Because the coordinator recycles it: phages appear as a long-answer in both the mid-semester and the final example papers. A full-mark answer follows a fixed arc — define a phage (a virus that infects bacteria), describe the lytic and lysogenic cycles (with the prophage), explain a food consequence (dairy starter-culture failure when a phage lyses the lactic acid bacteria), then give the beneficial uses (biocontrol of pathogens, biosanitisation of surfaces, phage therapy) with their advantages (highly specific, self-replicating) and disadvantages (narrow host range, possible resistance). Pre-write that paragraph and you bank a big block of marks.
How do I avoid confusing fungal spores with bacterial endospores?
Anchor on purpose: fungal spores are for reproduction and dispersal (many per organism, easily killed by cooking), while a bacterial endospore is for survival (one per cell, extremely heat-resistant, survives cooking). They share the word 'spore' but are opposite in number, resistance and food-safety meaning.
Why are fungi able to spoil dry or acidic foods that bacteria cannot?
Moulds tolerate lower water activity and lower pH than most bacteria, so they grow on dried, salted, sugared and acidic foods (jams, bread, hard cheese rinds) where bacterial growth is hurdled out. That, plus their absorptive feeding and mycotoxin production, makes them the dominant spoilers in those products.
What makes a phage useful as a biocontrol agent in food?
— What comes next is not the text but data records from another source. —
-- ==== Sys2Proof/Certificates/Slice0/Obligations.lean ====
section
/-!
DEFINITION. The statements: what the rules of the specification say a command does, in terms of `exec` and `step`.
-/

open Sys2Proof Sys2Proof.Machine Sys2Proof.Safety

/-- A step takes the command at the front of the queue and is `exec` of it on the state with the queue's rest; on an empty queue one pace
tick passes while the engine is powered (R18, R28; the idle tick is the model's choice, log entry 2). -/
def Obligations.StepRunsTheFrontCommand : Prop :=
  (∀ (c : Instr) (s : State) (rest : List Instr), step { s with pending := c :: rest } = exec c { s with pending := rest }) ∧
  (∀ (s : State), s.pending = [] → s.eng.power.state ≠ .off → step s = .next { s with now := (s.now + 1) % 2 ^ 64 }) ∧
  (∀ (s : State), s.pending = [] → s.eng.power.state = .off → step s = .next s) ∧
  ∀ nbits w : Nat, decodeTableWord nbits w = none

/-- Every command whose units exist completes in every state and leaves the queue as it is; a command that names a unit the engine does
not have changes nothing and stops with that fault (R17, Table 0.4); nothing is refused. -/
def Obligations.EveryNamedCommandCompletes : Prop :=
  ∀ (i : Instr) (s : State),
    (i.named = true → ∃ t, exec i s = .next t ∧ t.pending = s.pending) ∧ (i.named = false → exec i s = .fault .noSuchUnit)

/-- PACE_NOW never jumps (R369, R370): the only command that changes it is the completion of power-up stage 4, outside a reset, which sets
it to the time of PTP or of the Zarog partner, or to 0; an idle step counts one tick; it always fits its 64 bits (R18). -/
def Obligations.PaceNowNeverJumps : Prop :=
  (∀ (i : Instr) (s t : State), exec i s = .next t →
    t.now = s.now ∨ ∃ rep, i = .powerUpStage rep ∧ s.eng.power.up = true ∧ s.eng.power.stage = 3 ∧ s.eng.resets = [] ∧
      t.now = if s.eng.pace.src = 2 ∨ s.eng.pace.src = 3 then rep.paceValue % 2 ^ 64 else 0) ∧
  ∀ (s t : State), s.now < 2 ^ 64 → step s = .next t → t.now < 2 ^ 64

/-- Every step keeps the canonical form of every tile's scratchpad, KV slab and weight slab, so that equal contents are equal data. -/
def Obligations.CanonicalFormKept : Prop :=
  ∀ (s t : State), stateWf s = true → step s = .next t → stateWf t = true

/-- State.reset: the values that Tables 2.8, 5.7, 7.7, 11.4, 12.4 and 13.4 and R84, R111, R161, R178, R358, R416 and R495 give, and the
invariant of CanonicalFormKept. Ready rather than Off, and PACE_NOW 0, are the model's choice (log entries 1 and 5). -/
def Obligations.ResetState : Prop :=
  let e := State.reset.eng
  stateWf State.reset = true ∧ State.reset.pending = [] ∧ State.reset.now = 0 ∧ e.power.state = .ready ∧ e.power.target = .ready ∧
  (∀ u : Loc, (e.tile u).exc.cause = none ∧ (e.tile u).strikes = [] ∧ (∀ n, (e.tile u).reg n = 0) ∧ (∀ k, ((e.tile u).thread k).run = .free) ∧
    ∀ k (r : BitVec 5), ((e.tile u).thread k).x r = 0) ∧
  (∀ d, (e.deck d).scrub = 0x03E80840 ∧ (e.deck d).thresh = 1 ∧ (e.deck d).ledger.entries = [] ∧ (e.deck d).sticky = [] ∧ (e.deck d).hem 0 32 =
    { inRate := 0x400, outRate := 0x400, burst := 0x1000 } ∧ ∀ n, n ≠ 32 → (e.deck d).hem 1 n = {}) ∧
  (∀ z, (e.zport z).state = .disabled ∧ (e.zport z).enable = true) ∧ (∀ i, (e.image i).state = .absent) ∧ (∀ q, (e.req q).state = .idle) ∧
  (∀ p, (e.part p).state = .free) ∧ (∀ f q, ((e.fn f).ring q).enabled = false) ∧ e.sup.keys = [] ∧ e.sup.safeHold = false ∧
  e.engineId = BitVec.allOnes 64

/-- A tile instruction reaches its own tile only (R2, R24, R211): no other tile, no request, tenant, image, graph, link, supervisor or
power state changes; outside its tile it may put a packet on the fabric, record an exception or a tally with its step, and count or
report an event. -/
def Obligations.TileInstructionsStayLocal : Prop :=
  ∀ (i : Instr) (h : Hart) (s t : State), i.hart = some h → exec i s = .next t →
    t.now = s.now ∧ t.pending = s.pending ∧ (∀ u : Loc, locKey u ≠ locKey h.loc → t.eng.tile u = s.eng.tile u) ∧
    { t.eng with tiles := s.eng.tiles, parts := s.eng.parts, decks := s.eng.decks, fns := s.eng.fns, sup := s.eng.sup, flight := s.eng.flight,
                 out := s.eng.out, freeCtr := s.eng.freeCtr } = s.eng ∧
    { t.eng.sup with journal := s.eng.sup.journal, journalNext := s.eng.sup.journalNext, bucket := s.eng.sup.bucket } = s.eng.sup ∧
    (∀ p, { t.eng.part p with step := (s.eng.part p).step, tally := (s.eng.part p).tally } = s.eng.part p) ∧
    ∃ l, t.eng.flight = s.eng.flight ++ l

/-- What a scalar ALU instruction may raise (R125): a form that Table 4.4 does not give raises ILLEGAL_OP and has no other effect; every
other form completes without an exception, at the corners of division too. -/
def Obligations.ScalarExceptions : Prop :=
  ∀ (s : State) (h : Hart) (w : Opnd), issues s h w = true →
    (∀ p ∈ ([(.add h w, 0x00), (.sub h w, 0x01), (.and h w, 0x02), (.or h w, 0x03), (.xor h w, 0x04), (.sll h w, 0x05), (.srl h w, 0x06), (.sra h w, 0x07),
        (.slt h w, 0x08), (.sltu h w, 0x09), (.min h w, 0x0A), (.max h w, 0x0B), (.minu h w, 0x0C), (.maxu h w, 0x0D), (.mul h w, 0x10), (.mulh h w, 0x11),
        (.mulhu h w, 0x12), (.div h w, 0x14), (.divu h w, 0x15), (.rem h w, 0x16), (.remu h w, 0x17)] : List (Instr × Nat)),
      (aluLegal w = false → exec p.1 s = .next (withEng s (raised s h (wordOf 0 p.2 w) .illegalOp 0))) ∧
      (aluLegal w = true → ∃ t, exec p.1 s = .next t ∧ (t.eng.tile h.loc).exc = (s.eng.tile h.loc).exc ∧ (thr t h).run = .running)) ∧
    (∀ p ∈ ([(.clz h w, 0x18, w.imm == 0), (.ctz h w, 0x19, w.imm == 0), (.popc h w, 0x1A, w.imm == 0), (.lih h w, 0x1B, true)] : List (Instr × Nat × Bool)),
      (fieldsOk true true false false w p.2.2 = false → exec p.1 s = .next (withEng s (raised s h (wordOf 0 p.2.1 w) .illegalOp 0))) ∧
      (fieldsOk true true false false w p.2.2 = true → ∃ t, exec p.1 s = .next t ∧ (t.eng.tile h.loc).exc = (s.eng.tile h.loc).exc ∧ (thr t h).run = .running)) ∧
    (aluLegal w = true →
      let a := (thr s h).x w.a
      let y := if w.alt then w.imm.signExtend 64 else (thr s h).x w.b
      (y = 0 → (∀ i ∈ ([.div h w, .divu h w] : List Instr), ∃ t, exec i s = .next t ∧ RegResult s t h w.d (BitVec.allOnes 64)) ∧
        ∀ i ∈ ([.rem h w, .remu h w] : List Instr), ∃ t, exec i s = .next t ∧ RegResult s t h w.d a) ∧
      (a = BitVec.intMin 64 → y = BitVec.allOnes 64 → (∃ t, exec (.div h w) s = .next t ∧ RegResult s t h w.d (BitVec.intMin 64)) ∧
        ∃ t, exec (.rem h w) s = .next t ∧ RegResult s t h w.d 0))

/-- Bins of the monitors (R475): a sample falls in bin 0 below B, and otherwise in the bin k whose bounds B^s * 2^(k - 1) and B^s * 2^k
hold its v^s, 31 for everything above bin 30; only that bin counts it. For step latency, bin 30 ends at 536,870,912 ns. -/
def Obligations.HistogramBins : Prop :=
  (∀ (s : State) (m b r : Nat) (q : Int), monitorScale m = some (b, r) → s.eng.samples m = true →
    let v := sampleValue m q
    ∃ t k, exec (.monitorSample m q) s = .next t ∧ k ≤ 31 ∧ (k = 0 ↔ v < b) ∧ (1 ≤ k → b ^ r * 2 ^ (k - 1) ≤ v ^ r) ∧ (1 ≤ k → k ≤ 30 → v ^ r < b ^ r * 2 ^ k) ∧
      ∀ i, mget (fun _ => 0) i (t.eng.monitor m).bins =
        if i = k then min 0xFFFFFFFF (mget (fun _ => 0) i (s.eng.monitor m).bins + 1) else mget (fun _ => 0) i (s.eng.monitor m).bins) ∧
  (∀ m < 32, monitorScale m = some (16384, 2)) ∧ binOf 16384 2 536870911 = 30 ∧ binOf 16384 2 536870912 = 31

/-- NaNs and zeros (R135): VMIN and VMAX take -0 as less than +0, answer the other operand where one is a NaN and the canonical NaN of the
lane format where both are; VCMP is false for a NaN operand but for NE and UNORDERED, and UNORDERED is false without one. -/
def Obligations.NanRules : Prop :=
  ∀ (s : State) (h : Hart) (w : Opnd) (k : Nat), issuesVec s h w = true → k < laneN (isBf w) →
    let x := seen s h 0
    let m := if isBf w then 7 else 23
    let nan := fun r : Nat => decide (r / 2 ^ m % 256 = 255) && decide (r % 2 ^ m ≠ 0)
    let a := raw x w w.a k
    let b := raw x w w.b k
    let negZero := 2 ^ (laneW (isBf w) - 1)
    (vlegal true false 0 w = true → ∀ p ∈ ([(.vmin h w, negZero), (.vmax h w, 0)] : List (Instr × Nat)),
      ∃ t v, exec p.1 s = .next t ∧ VecResult s t h w.d v ∧
        (nan a = true → nan b = false → lane (laneW (isBf w)) v.toNat k = b) ∧ (nan a = false → nan b = true → lane (laneW (isBf w)) v.toNat k = a) ∧
        (nan a = true → nan b = true → lane (laneW (isBf w)) v.toNat k = if isBf w then 0x7FC0 else 0x7FC00000) ∧
        ((a = negZero ∧ b = 0) ∨ (a = 0 ∧ b = negZero) → lane (laneW (isBf w)) v.toNat k = p.2)) ∧
    (vlegal true false 4 w = true → ∃ t v, exec (.vcmp h w) s = .next t ∧ VecResult s t h w.d v ∧
      (nan a = true ∨ nan b = true → lane (laneW (isBf w)) v.toNat k =
        if mod w 29 26 = 1 ∨ mod w 29 26 = 4 then 2 ^ laneW (isBf w) - 1 else 0) ∧
      (nan a = false → nan b = false → mod w 29 26 = 4 → lane (laneW (isBf w)) v.toNat k = 0))

/-- ADD to REMU (R124, R125): every form with an operand y writes xD from xA and y, where y is xB or the sign-extended IMM, and
goes on at PC + 8; nothing else changes. Division by zero and the overflowing division do not trap.

CLZ, CTZ, POPC and LIH (R124). -/
def Obligations.ScalarResults : Prop :=
  (
  ∀ (s : State) (h : Hart) (w : Opnd), issues s h w = true → aluLegal w = true →
    let a := (thr s h).x w.a
    let y := if w.alt then w.imm.signExtend 64 else (thr s h).x w.b
    ∀ p ∈ ([(.add h w, a + y), (.sub h w, a - y), (.and h w, a &&& y), (.or h w, a ||| y), (.xor h w, a ^^^ y),
        (.sll h w, a <<< (y.extractLsb' 0 6).toNat), (.srl h w, a >>> (y.extractLsb' 0 6).toNat),
        (.sra h w, a.sshiftRight (y.extractLsb' 0 6).toNat),
        (.slt h w, if a.toInt < y.toInt then 1 else 0), (.sltu h w, if a.toNat < y.toNat then 1 else 0),
        (.min h w, if a.toInt < y.toInt then a else y), (.max h w, if a.toInt < y.toInt then y else a),
        (.minu h w, if a.toNat < y.toNat then a else y), (.maxu h w, if a.toNat < y.toNat then y else a),
        (.mul h w, a * y), (.mulh h w, (a.signExtend 128 * y.signExtend 128).extractLsb' 64 64),
        (.mulhu h w, (a.zeroExtend 128 * y.zeroExtend 128).extractLsb' 64 64),
        (.div h w, if y = 0 then BitVec.allOnes 64 else a.sdiv y), (.divu h w, if y = 0 then BitVec.allOnes 64 else a / y),
        (.rem h w, if y = 0 then a else a.srem y), (.remu h w, if y = 0 then a else a % y)] : List (Instr × Word)),
      ∃ t, exec p.1 s = .next t ∧ RegResult s t h w.d p.2) ∧
  (
  ∀ (s : State) (h : Hart) (w : Opnd), issues s h w = true →
    let a := (thr s h).x w.a
    (fieldsOk true true false false w (w.imm == 0) = true →
      (∃ t n, exec (.clz h w) s = .next t ∧ RegResult s t h w.d (BitVec.ofNat 64 n) ∧ n ≤ 64 ∧
        (∀ i < n, a.getMsbD i = false) ∧ (n < 64 → a.getMsbD n = true)) ∧
      (∃ t n, exec (.ctz h w) s = .next t ∧ RegResult s t h w.d (BitVec.ofNat 64 n) ∧ n ≤ 64 ∧
        (∀ i < n, a.getLsbD i = false) ∧ (n < 64 → a.getLsbD n = true)) ∧
      (∃ t, exec (.popc h w) s = .next t ∧ RegResult s t h w.d (BitVec.ofNat 64 ((List.range 64).countP (fun i => a.getLsbD i))))) ∧
    (fieldsOk true true false false w true = true →
      ∃ t, exec (.lih h w) s = .next t ∧ RegResult s t h w.d (w.imm ++ a.extractLsb' 0 32)))

/-- Loads (R126): an aligned load inside the claim, of bytes that are neither filling nor uncorrectable, writes xD from the
bytes, lowest address first; a byte that a DRD still has to write is a free value (R146, log entry 3).

Stores (R126): the low bytes of xB, lowest first, at xA + IMM; every byte outside keeps what it held (R118, R119).

AMOADD, AMOSWAP and CAS (R127): xD takes the word at xA; the word becomes the new value. -/
def Obligations.ScratchpadResults : Prop :=
  (
  ∀ (s : State) (h : Hart) (w : Opnd), issues s h w = true → fieldsOk true true false false w true = true →
    let a := ((thr s h).x w.a + w.imm.signExtend 64).toNat
    let c := seen s h 0
    ∀ p ∈ ([(.ldb h w, 1, true), (.ldh h w, 2, true), (.ldw h w, 4, true), (.ldd h w, 8, true), (.ldbu h w, 1, false),
        (.ldhu h w, 2, false), (.ldwu h w, 4, false)] : List (Instr × Nat × Bool)),
      a % p.2.1 = 0 → c.ti.firstOutside c.i a p.2.1 = none → c.ti.fillingIn a p.2.1 = false → c.ti.firstBad a p.2.1 = none →
      let v := BitVec.ofNat (8 * p.2.1) (leNat (c.bytes a p.2.1))
      ∃ t, exec p.1 s = .next t ∧ RegResult s t h w.d (if p.2.2 then v.signExtend 64 else v.zeroExtend 64)) ∧
  (
  ∀ (s : State) (h : Hart) (w : Opnd), issues s h w = true → fieldsOk false true true false w true = true →
    let a := ((thr s h).x w.a + w.imm.signExtend 64).toNat
    let c := seen s h 0
    ∀ p ∈ ([(.stb h w, 1), (.sth h w, 2), (.stw h w, 4), (.std h w, 8)] : List (Instr × Nat)),
      a % p.2 = 0 → c.ti.firstOutside c.i a p.2 = none → c.ti.firstFilling a p.2 = none →
      ∃ t, exec p.1 s = .next t ∧ StoreResult s t h a p.2 (fun k => ((thr s h).x w.b).extractLsb' (8 * k) 8) 0 0) ∧
  (
  ∀ (s : State) (h : Hart) (w : Opnd), issues s h w = true → fieldsOk true true true false w (w.imm == 0) = true →
    let a := ((thr s h).x w.a).toNat
    let c := seen s h 0
    a % 8 = 0 → c.ti.firstOutside c.i a 8 = none → c.ti.firstFilling a 8 = none → c.ti.firstBad a 8 = none →
    let old := BitVec.ofNat 64 (leNat (c.bytes a 8))
    ∀ p ∈ ([(.amoadd h w, old + (thr s h).x w.b), (.amoswap h w, (thr s h).x w.b),
        (.cas h w, if old = (thr s h).x w.d then (thr s h).x w.b else old)] : List (Instr × Word)),
      ∃ t, exec p.1 s = .next t ∧ StoreResult s t h a 8 (fun k => p.2.extractLsb' (8 * k) 8) w.d old)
Its specificity. A phage typically infects only one species or strain, so it can be applied to kill a target pathogen (e.g. Listeria on ready-to-eat surfaces) without disturbing the rest of the microbial community, and it self-replicates while the host is present. The trade-offs are that narrow host range (you need the right phage for the target) and the possibility of bacterial resistance.
Exam move
Treat this chapter as two guaranteed answers plus one comparison. First, pre-write the phage long-answer in the fixed order (define → lytic/lysogenic with the prophage → starter-culture failure → biocontrol / biosanitisation / therapy → advantages and disadvantages, with a named lactic acid bacterium) — it is the single highest-yield paragraph in the subject. Second, be able to classify a fungus by its chitin wall, absorptive nutrition and reproduction (budding yeast vs hyphal mould), and recite the lytic cycle order. Third, drill the bacterial vs fungal spore comparison until it is automatic (survival vs reproduction, one vs many, very resistant vs not), because it appears here and again in the foundations and inactivation chapters.